HISTORY COUNTING SYSTEMS AND NUMERALS

Nature's abacus
Soon after language develops, it is safe to assume that humans begin counting - and that fingers and thumbs provide nature's abacus. The decimal system is no accident. Ten has been the basis of most counting systems in history.

When any sort of record is needed, notches in a stick or a stone are the natural solution. In the earliest surviving traces of a counting system, numbers are built up with a repeated sign for each group of 10 followed by another repeated sign for 1. 
 







Egyptian numbers: 3000-1600 BC
In Egypt, from about 3000 BC, records survive in which 1 is represented by a vertical line and 10 is shown as ^. The Egyptians write from right to left, so the number 23 becomes lll^^

If that looks hard to read as 23, glance for comparison at the name of a famous figure of our own century - Pope John XXIII. This is essentially the Egyptian system, adapted by Rome and still in occasional use more than 5000 years after its first appearance in human records. The scribes of the Egyptian pharaohs (whose possessions are not easily counted) use the system for some very large numbers - unwieldy though they undoubtedly are (see A large Egyptian number). 
 







Babylonian numbers: 1750 BC
The Babylonians use a numerical system with 60 as its base. This is extremely unwieldy, since it should logically require a different sign for every number up to 59 (just as the decimal system does for every number up to 9). Instead, numbers below 60 are expressed in clusters of ten - making the written figures awkward for any arithmetical computation.

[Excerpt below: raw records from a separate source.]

-- ==== Sys2Proof/Tests/Slice0.lean ====
section
/-! SUPPORT. The model's own tests: ill-formed commands that WellFormed refuses, small behaviours with results worked out
from the spec, and for each statement a witness of its hypotheses, clause by clause. -/

namespace Sys2Proof.Tests

open Sys2Proof Sys2Proof.Machine

set_option Elab.async false

/-! ### WellFormed -/

theorem test_hwr_misaligned : Instr.wellFormed (.hwr 2 [0, 0, 0, 0]) = false := by decide
theorem test_hwr_crosses : Instr.wellFormed (.hwr 252 [0, 0, 0, 0, 0, 0, 0, 0]) = false := by decide
theorem test_hrd_short : Instr.wellFormed (.hrd 0 0 0) = false := by decide
theorem test_hrd_ok : Instr.wellFormed (.hrd 0x800000 4 0) = true := by decide
theorem test_register_outside : Instr.wellFormed (.registerWrite 0x1000 0) = false := by decide
theorem test_drd_long : Instr.wellFormed (.drdCpl 0 false (List.replicate 257 0)) = false := by decide +kernel
theorem test_train_rate_zero : Instr.wellFormed (.ucieTrain 0 true 0 0) = false := by decide
theorem test_empty_write : Instr.wellFormed
    (.writeTxn 0 ⟨0, 0, 0, 0, true, none, 0, 0, false⟩ ⟨0, 0, 0, 0, 0, []⟩) = false := by decide
theorem test_train_no_partner : Instr.wellFormed (.ucieTrain 0 true 1 0) = false := by decide
theorem test_part_beyond_end : Instr.wellFormed
    (.writeTxn 0 ⟨0, 0, 0, 0, true, some (1, 1), 0, 0, false⟩ ⟨0, 0, 1, 0, 0, [0]⟩) = false := by decide

/-! ### Devices for the witnesses -/

/-- Some state runs on a device with the property. -/
def Meets (P : Device → Prop) : Prop := ∃ (s : State) (d : Device), s.runs d ∧ P d

theorem meets {P : Device → Prop} (d : Device) (hu : d.up = true) (h : P d) : Meets P := ⟨⟨[], d⟩, d, ⟨rfl, hu⟩, h⟩

/-- The command of the witnesses: ring 0, SEQ 0. -/
def wid : CmdId := ⟨0, 0⟩

/-- A device whose one host command has started. -/
def withCmd (d : Device) (op : Nat) (ps : List Byte) : Device :=
  d.modHost fun h =>
    { h with cmds := [{ id := wid, opcode := BitVec.ofNat 16 op, flags := 0, tag := 0, params := ps, started := true,
                        ran := false, posted := false, replay := 0, moved := 0, poisoned := 0, front := [] }] }

/-- Some state runs on a device whose command of opcode `op` has started with parameters of which `P` holds. -/
def CmdMeets (op : Nat) (P : Device → List Byte → Prop) : Prop :=
  ∃ (s : State) (d : Device) (ps : List Byte), s.runs d ∧ d.ready wid op ps ∧ P d ps

theorem cmdMeets {op : Nat} {P : Device → List Byte → Prop} (d : Device) (ps : List Byte) (hu : d.up = true)
    (h : P (withCmd d op ps) ps) : CmdMeets op P :=
  ⟨⟨[], withCmd d op ps⟩, withCmd d op ps, ps, ⟨rfl, hu⟩, ⟨_, rfl, rfl, rfl, rfl, rfl, rfl⟩, h⟩

def dev : Device := Device.reset
def zeros (n : Nat) : List Byte := List.replicate n 0

/-- A command in progress that has not completed. -/
def someCmd (op : Nat) (ps : List Byte) (started : Bool) : Cmd :=
  { id := wid, opcode := BitVec.ofNat 16 op, flags := 0, tag := 0, params := ps, started := started, ran := started,
    posted := false, replay := 0, moved := 0, poisoned := 0, front := [] }

/-- A device with one active comb, number 0, in every region, and nothing in its units. -/
def job : Device :=
  { dev with
    comb := { Comb.reset with
      state := .active, active := some 0,
      set := some { entry := 0, split := 0, tmin := 0, shapeMax := [],
                    combs := [{ successor := 0, minfreq := 0, budget := 0, regions := List.range 8 }] } }
    pilots := (List.range 8).map fun r => (r, { Pilot.reset with state := 1 }) }

/-- A unit image: an empty switch section and the unit section. -/
def image (sec : List Byte) : List Byte :=
  let body := sec.drop 4
  leBytes 8 0 ++ leBytes 2 16 ++ leBytes 6 0 ++ leBytes 4 (body.length + 4) ++ body

/-- The active plane of a site. -/
def withImage (d : Device) (u : Nat) (img : List Byte) : Device :=
  { d with switches := d.switches.put u { Switch.reset with active := { comb := some 0, image := img, marks := [] } } }

/-- The pilot of region 0 stands at an instruction word. -/
def atWord (d : Device) (w : Nat) : Device :=
  d.modComb fun c => { c with store := [(0, { StoreSlot.reset with program := zeros 16 ++ leBytes 8 w })] }

/-- An MU section whose tile program is one instruction, whose first words are given. -/
def muSection (ws : List Nat) : List Byte :=
  leBytes 4 0 ++ leBytes 2 1 ++ zeros (0x90 - 6) ++ (ws.flatMap fun w => leBytes 8 w) ++ zeros (32 - 8 * ws.length)

/-- MU 1 of Q0 runs and stands at a tile instruction. -/
def atTile (ws : List Nat) : Device :=
  { withImage job 1 (image (muSection ws)) with mus := [(1, { Mu.reset with state := 1 })] }

/-- The SFU at site 145 runs and stands at a vector instruction of two words. -/
def atVec (w0 w1 : Nat) : Device :=
  { withImage job 145 (image (leBytes 4 0 ++ leBytes 4 8 ++ zeros (0x90 - 8) ++ leBytes 4 w0 ++ leBytes 4 w1)) with
    sfus := [(145, { Sfu.reset with state := 1 })] }

/-- The MU at site 1 runs a vector program of one instruction. -/
def atMuVec (w0 w1 : Nat) : Device :=
  { withImage job 1 (image (leBytes 4 0 ++ leBytes 4 0 ++ leBytes 4 8 ++ zeros (0x90 - 12) ++ leBytes 4 w0 ++ leBytes 4 w1))
    with mus := [(1, { Mu.reset with state := 1, engine := { Engine.reset with running := true } })] }

/-- A context of the SU at site 181, or of the IOU at site `u`. -/
def suWith (s : Su) (sec : List Byte) : Device := { withImage job 181 (image sec) with sus := [(181, s)] }
def iouWith (u : Nat) (s : Iou) : Device := { withImage job u (image (zeros 16)) with ious := [(u, s)] }


/-! ### The queue, the idle step, reset -/

/-- The hub held in reset. -/
def held : State := ⟨[], { dev with seq := { Sequencer.reset with resetLow := true } }⟩

theorem witness_IdleStepPassesTime : State.reset.pending = [] ∧ held.pending = [] ∧ held.dev.up = false := by
  decide +kernel
theorem witness_QueueIsFifo : ∃ t, step ⟨[.tickTimerStrike, .haltReport], dev⟩ = .next t := ⟨_, rfl⟩
theorem witness_EveryAdmittedCommandCompletes :
    Instr.wellFormed (.doorbell 15 0xFFFFFFFF) = true ∧ Instr.wellFormed (.registerWrite 2 0) = false := by decide
theorem witness_HubInResetTakesNoEffect :
    held.dev.up = false ∧ onPins .tickTimerStrike = false ∧ ∃ t, exec .tickTimerStrike held = .next t :=
  ⟨rfl, rfl, _, rfl⟩
theorem witness_StoresStayCanonical : State.reset.dev.storesOk ∧ State.reset.queueOk ∧ ∃ t, step State.reset = .next t :=
  ⟨by unfold Device.storesOk; decide +kernel, fun _ h => (nomatch h), _, rfl⟩

/-! ### The host window -/

theorem witness_HostWindowAccess :
    (Instr.wellFormed (.hwr 0xFFC (zeros 4)) = true ∧ Instr.wellFormed (.hwr 0x1000 (zeros 4)) = true ∧
      Instr.wellFormed (.hwr 0x7FFFFC (zeros 4)) = true ∧ Instr.wellFormed (.hwr 0x800FFC (zeros 4)) = true ∧
      Instr.wellFormed (.hwr 0x801000 (zeros 4)) = true ∧ Instr.wellFormed (.hwr 0x800000 (zeros 8)) = true) ∧
    Meets (fun d => Instr.wellFormed (.hrd 0x7FFFFC 4 0) = true ∧ ∀ i, i < 4 → d.ring.rowBad ((0x7FFFFC + i) / 64) = false) ∧
    Meets (fun d => Instr.wellFormed (.hrd 0 4 0) = true ∧ ∃ i, i < 4 ∧ d.ring.rowBad ((0 + i) / 64) = true) ∧
    (Instr.wellFormed (.hrd 0x800FFC 4 255) = true ∧ Instr.wellFormed (.hrd 0x801000 4 0) = true ∧
      Instr.wellFormed (.hrd 0x800000 8 0) = true) :=
  ⟨by decide, meets dev rfl (by decide +kernel),
   meets { dev with ring := { cells := [], marks := [(0, .poison)] } } rfl ⟨by decide +kernel, 0, by decide +kernel⟩, by decide⟩

/-- Ring 0 with changes. -/
def ring0 (f : CmdRing → CmdRing) : Device := dev.modCmdRing 0 f

theorem witness_RegisterWrites :
    Meets (fun d => ((255 : Word).toNat % 65536 < (d.cplRing 0).entries) ∧ (d.cplRing 0).entries ≤ (256 : Word).toNat % 65536) ∧
    Meets (fun d => (d.cmdRing 0).life ≠ .off ∧ (d.cmdRing 0).held = true ∧ (0x100FF : Word).getLsbD 16 = true ∧
      (0x100FF : Word).toNat % 65536 < (d.cmdRing 0).entries) ∧
    Meets (fun d => d.host.freshAt ≠ d.now) ∧
    (∀ off ∈ [0x000, 0x0FC, 0x104, 0x10C, 0x1FC, 0x200, 0x20C, 0x300, 0xFFC], off % 4 = 0 ∧ off < 0x1000 ∧
      off ∉ [0x014, 0x018, 0x01C] ∧
      (off < 0x100 ∨ 0x300 ≤ off ∨ (off < 0x200 ∧ off % 16 ∉ [0, 8]) ∨ (0x200 ≤ off ∧ off % 16 ≠ 4))) :=
  ⟨meets dev rfl (by decide +kernel), meets (ring0 fun r => { r with held := true }) rfl (by decide +kernel),
   meets { dev with now := 5 } rfl (by decide +kernel), by decide⟩

theorem witness_DoorbellStoresTail :
    Meets (fun d => (d.cmdRing 0).life = .on ∧ (255 : Word).toNat % 65536 < (d.cmdRing 0).entries) ∧
    Meets (fun d => (d.cmdRing 0).life = .on ∧ (d.cmdRing 0).entries ≤ (256 : Word).toNat % 65536 ∧
      (d.cmdRing 15).life ≠ .on) ∧
    Meets (fun d => (d.cmdRing 0).life = .on ∧ (0 : Word).toNat % 65536 < (d.cmdRing 0).entries ∧
      (0 : Word).toNat % 65536 = (d.cmdRing 0).tail.toNat) ∧
    Meets (fun d =>
      let r := d.cmdRing 0
      let h := Header.parse (d.ring.bytes (r.base + 64 * r.head.toNat) 64)
      r.life = .on ∧ r.head ≠ r.tail ∧ h.kind = 1 ∧ h.reservedZero = true ∧ h.flags / 4 % 4 = 0 ∧ h.flags < 128 ∧
        h.plen ≤ 4096 ∧ r.head.toNat + packetEntries h.plen ≤ r.entries ∧
        (r.tail.toNat + r.entries - r.head.toNat) % r.entries < packetEntries h.plen) :=
  ⟨meets dev rfl (by decide +kernel), meets dev rfl (by decide +kernel), meets dev rfl (by decide +kernel),
   meets { ring0 fun r => { r with tail := 1 } with
           ring := Mem.reset.write 0x1000 (leBytes 2 0x202 ++ [1, 0] ++ leBytes 4 0 ++ leBytes 2 1) } rfl (by decide +kernel)⟩

/-! ### Packets, starts and completions -/

/-- A STATUS packet of ring 0 at its entry 0, whose SEQ is `seq`; NEXT is `next`. -/
def packet (seq next : Nat) : Device :=
  let front := leBytes 2 0x102 ++ [1, 0] ++ leBytes 4 seq ++ zeros 52
  { ring0 fun r => { r with tail := 1, next := BitVec.ofNat 32 next } with
    ring := Mem.reset.write 0x1000 (front ++ leBytes 4 (crc32 (front ++ zeros 4))) }

/-- The packet at the head of ring 0. -/
def headHeader (d : Device) : Header := Header.parse (d.ring.bytes 0x1000 64)

def PacketMeets (seq next : Nat) (P : Device → Prop) : Prop :=
  ∃ (s : State) (d : Device) (h : Header), s.runs d ∧ d.packetAt 0 h [] ∧ h.seq = BitVec.ofNat 32 seq ∧
    (d.cmdRing 0).next = BitVec.ofNat 32 next ∧ d.findCmd ⟨0, h.seq⟩ = none ∧
    (∀ p ∈ d.host.cache, ¬(p.ring = BitVec.ofNat 8 0 ∧ p.seq = h.seq)) ∧ P d

theorem packetMeets (seq next : Nat) {P : Device → Prop} (hu : (packet seq next).up = true) (h : P (packet seq next))
    (hp : (packet seq next).packetAt 0 (headHeader (packet seq next)) [])
    (hs : (headHeader (packet seq next)).seq = BitVec.ofNat 32 seq) : PacketMeets seq next P :=
  ⟨⟨[], packet seq next⟩, _, headHeader (packet seq next), ⟨rfl, hu⟩, hp, hs, rfl, rfl, fun _ h => (nomatch h), h⟩

/-- A device whose host has taken one command, opcode `op`, and let it start or not. -/
def taken (op : Nat) (started posted : Bool) : Device :=
  dev.modHost fun h => { h with cmds := [{ someCmd op [] started with posted := posted }] }

/-- Its command has begun to run. -/
def begun (d : Device) : Device := d.modCmd wid fun c => { c with started := true }

theorem witness_PacketsBecomeCommands :
    PacketMeets 7 7 (fun _ => (7 : Word) = 7) ∧ PacketMeets 6 7 (fun _ => ((6 : Word) - 7).toInt < 0) ∧
    PacketMeets 8 7 (fun _ => 0 < ((8 : Word) - 7).toInt) ∧
    Meets (fun d => d.findCmd wid = some (someCmd 0x102 [] false) ∧ d.host.mayStart (someCmd 0x102 [] false) = true ∧
      d.pwr.allows 0x102 = true ∧ d.startCheck (someCmd 0x102 [] false) = none ∧
      (begun d).startRefused wid 0x102 [] = none) ∧
    Meets (fun d => let c := someCmd 0x801 (zeros 8) false
      d.findCmd wid = some c ∧ d.host.mayStart c = true ∧ d.pwr.allows 0x801 = true ∧ d.startCheck c = none ∧
      ((begun d).startRefused wid 0x801 (zeros 8)).isSome = true ∧
      (begun d).refusedFor 0x801 (zeros 8) = some Status.fwState) ∧
    Meets (fun d => d.findCmd wid = some (someCmd 0x201 [] false) ∧ d.host.mayStart (someCmd 0x201 [] false) = true ∧
      d.pwr.allows 0x201 = true ∧ d.startCheck (someCmd 0x201 [] false) = some Status.recoveryOnly) :=
  ⟨packetMeets 7 7 (by decide +kernel) rfl (by unfold Device.packetAt; decide +kernel) (by decide +kernel),
   packetMeets 6 7 (by decide +kernel) (by decide) (by unfold Device.packetAt; decide +kernel) (by decide +kernel),
   packetMeets 8 7 (by decide +kernel) (by decide) (by unfold Device.packetAt; decide +kernel) (by decide +kernel),
   meets (taken 0x102 false false) rfl (by decide +kernel),
   meets (dev.modHost fun h => { h with loader := 2, version := 3, cmds := [someCmd 0x801 (zeros 8) false] }) rfl
     (by decide +kernel),
   meets (taken 0x201 false false) rfl (by decide +kernel)⟩

theorem witness_CompletionWaitsInOrder :
    (taken 0x102 true false).findCmd wid = some (someCmd 0x102 [] true) ∧ (someCmd 0x102 [] true).posted = false := by
  decide +kernel

/-- A completion that asks for a NOTIFY. -/
def waitingPacket : Packet :=
  { opcode := 0x102, kind := 2, flags := 1, seq := 0, status := 0, ring := 0, tag := 0, detail := 0, payload := [],
    cache := true }

theorem witness_CompletionIsWritten :
    Meets (fun d => (d.cplRing 0).life ≠ .off ∧ (d.cplRing 0).waiting = [waitingPacket] ∧
      (d.cplRing 0).hasRoom waitingPacket = true ∧ waitingPacket.cache = true ∧ waitingPacket.flags.getLsbD 2 = false) ∧
    Meets (fun d => (d.cplRing 0).quiet = true ∧ (d.cplRing 0).owed = true ∧ d.host.linkUp = true) ∧
    Meets (fun d => (d.cplRing 0).quiet = true ∧ (d.cplRing 0).owed = false) :=
  ⟨meets (dev.modCplRing 0 fun r => { r with waiting := [waitingPacket] }) rfl (by decide +kernel),
   meets ((dev.modCplRing 0 fun r => { r with quiet := true, owed := true }).modHost fun h => { h with m0 := 3, m1 := 3 }) rfl
     (by decide +kernel),
   meets (dev.modCplRing 0 fun r => { r with quiet := true }) rfl (by decide +kernel)⟩

/-- Module 0 has dropped. -/
def dropped (d : Device) : Device := d.modHost fun h => { h with m0 := 1 }

theorem witness_UcieModules :
    (1 ≤ (6 : Fin 7).val ∧ 1 ≤ (3 : Fin 4).val) ∧
    Meets (fun d => d.host.moduleUp 0 = false) ∧ Meets (fun d => d.host.moduleUp 0 = true) ∧
    Meets (fun d => d.host.moduleUp 0 = true ∧ (dropped d).host.linkUp = false ∧ ∃ c, d.findCmd wid = some c ∧
      c.running = true ∧ c.ran = true ∧ c.opcode = 0x0201 ∧ copySrcKind c.params = 0) ∧
    Meets (fun d => d.host.moduleUp 0 = true ∧ (dropped d).host.linkUp = true) :=
  ⟨by decide, meets dev rfl (by decide +kernel), meets (dev.modHost fun h => { h with m0 := 2, m1 := 3 }) rfl (by decide +kernel),
   meets (dev.modHost fun h => { h with m0 := 3, cmds := [someCmd 0x0201 (zeros 40) true] }) rfl
     ⟨by decide +kernel, by decide +kernel, _, rfl, by decide +kernel⟩,
   meets (dev.modHost fun h => { h with m0 := 2, m1 := 3 }) rfl (by decide +kernel)⟩

/-! ### Device commands -/

theorem witness_IdentityCommandsReply :
    CmdMeets 0x0101 (fun d ps => fieldAt ps 2 2 = 0 ∧
      agreeVersion d.host.loader (fieldAt ps 0 1) (fieldAt ps 1 1) = some 1 ∧ d.comb.state = .empty) ∧
    CmdMeets 0x0102 (fun _ _ => True) ∧ CmdMeets 0x0103 (fun _ _ => True) ∧
    CmdMeets 0x0104 (fun _ ps => fieldAt ps 1 3 = 0 ∧ 1 ≤ fieldAt ps 8 4 ∧ fieldAt ps 8 4 ≤ 4096 ∧
      ∃ bs, romBytes (fieldAt ps 0 1) = some bs ∧ fieldAt ps 4 4 + fieldAt ps 8 4 ≤ bs.length) :=
  ⟨cmdMeets dev [1, 3, 0, 0] rfl (by decide +kernel), cmdMeets dev [] rfl trivial, cmdMeets dev [] rfl trivial,
   cmdMeets dev ([1, 0, 0, 0] ++ leBytes 4 0 ++ leBytes 4 4096) rfl
     ⟨by decide +kernel, by decide +kernel, by decide +kernel, _, rfl, by decide +kernel⟩⟩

Through the Babylonian pre-eminence in astronomy, their base of 60 survives even today in the 60 seconds and minutes of angular measurement, in the 180 degrees of a triangle and and in the 360 degrees of a circle. Much later, when time can be accurately measured, the same system is adopted for the subdivisions of an hour. 
 








The Babylonians take one crucial step towards a more effective numerical system. They introduce the place-value concept, by which the same digit has a different value according to its place in the sequence. We now take for granted the strange fact that in the number 222 the digit '2' means three quite different things - 200, 20 and 2 - but this idea is new and bold in Babylon.

For the Babylonians, with their base of 60, the system is harder to use. For them a number as simple as 222 is the equivalent of 7322 in our system (2 x 60 squared + 2 x 60 + 2). 
 






The place-value system necessarily involves a sign meaning 'empty', for those occasions where the total in a column amounts to an exact multiple of 60. If this gap is not kept, all the digits before it will appear to be in the wrong column and will be reduced in value by a factor of 60.

Another civilization, that of the Maya, independently arrives at a place-value system - in their case with a base of 20 - so they too have a symbol for zero. Like the Babylonians, they do not have separate digits up to their base figure. They merely use a dot for 1 and a line for 5 (writing 14, for example, as 4 dots with two lines below them). 
 





Zero, decimal system, Arabic numerals: from 300 BC
In the Babylonian and Mayan systems the written number is still too unwieldy for efficient arithmetical calculation, and the zero symbol is only partly effective.

For zero to fulfil its potential in mathematics, it is necessary for each number up to the base figure to have its own symbol. This seems to have been achieved first in India. The digits now used internationally make their appearance gradually from about the 3rd century BC, when some of them feature in the inscriptions of Asoka
 








The Indians use a dot or small circle when the place in a number has no value, and they give this dot a Sanskrit name - sunya, meaning 'empty'. The system has fully evolved by about AD 800, when it is adopted also in Baghdad. The Arabsuse the same 'empty' symbol of dot or circle, and they give it the equivalent Arabic name, sifr.

About two centuries later the Indian digits reach Europe in Arabic manuscripts, becoming known as Arabic numerals. And the Arabic sifr is transformed into the 'zero' of modern European languages. But several more centuries must pass before the ten Arabic numerals gradually replace the system inherited in Europe from the Roman empire. 
 





The abacus: 1st millennium BC
In practical arithmetic the merchants have been far ahead of the scribes, for the idea of zero is in use in the market place long before its adoption in written systems. It is an essential element in humanity's most basic counting machine, the Abacus. This method of calculation - originally simple furrows drawn on the ground, in which pebbles can be placed - is believed to have been used by Babylonians and Phoenicians from perhaps as early as 1000 BC.

In a later and more convenient form, still seen in many parts of the world today, the abacus consists of a frame in which the pebbles are kept in clear rows by being threaded on rods. Zero is represented by any row with no pebble at the active end of the rod. 
 







Roman numerals: from the 3rd century BC
The completed decimal system is so effective that it becomes, eventually, the first example of a fully international method of communication.

But its progress towards this dominance is slow. For more than a millennium the numerals most commonly used in Europe are those evolved in Rome from about the 3rd century BC. They remain the standard system throughout the Middle Ages, reinforced by Rome's continuing position at the centre of western civilization and by the use of Latin as the scholarly and legal language. 
 







Binary numbers: 20th century
Our own century has introduced another international language, which most of us use but few are aware of. This is the binary language of computers. When interpreting coded material by means of electricity, speed in tackling a simple task is easy to achieve and complexity merely complicates. So the simplest possible counting system is best, and this means one with the lowest possible base - 2 rather than 10.

Instead of zero and 9 digits in the decimal system, the binary system only has zero and 1. So the binary equivalent of 1, 2, 3, 4, 5, 6, 7, 8, 9, 10 is 1, 10, 11, 100, 101, 110, 111, 1000, 1001 and 1010. and soinfinitum.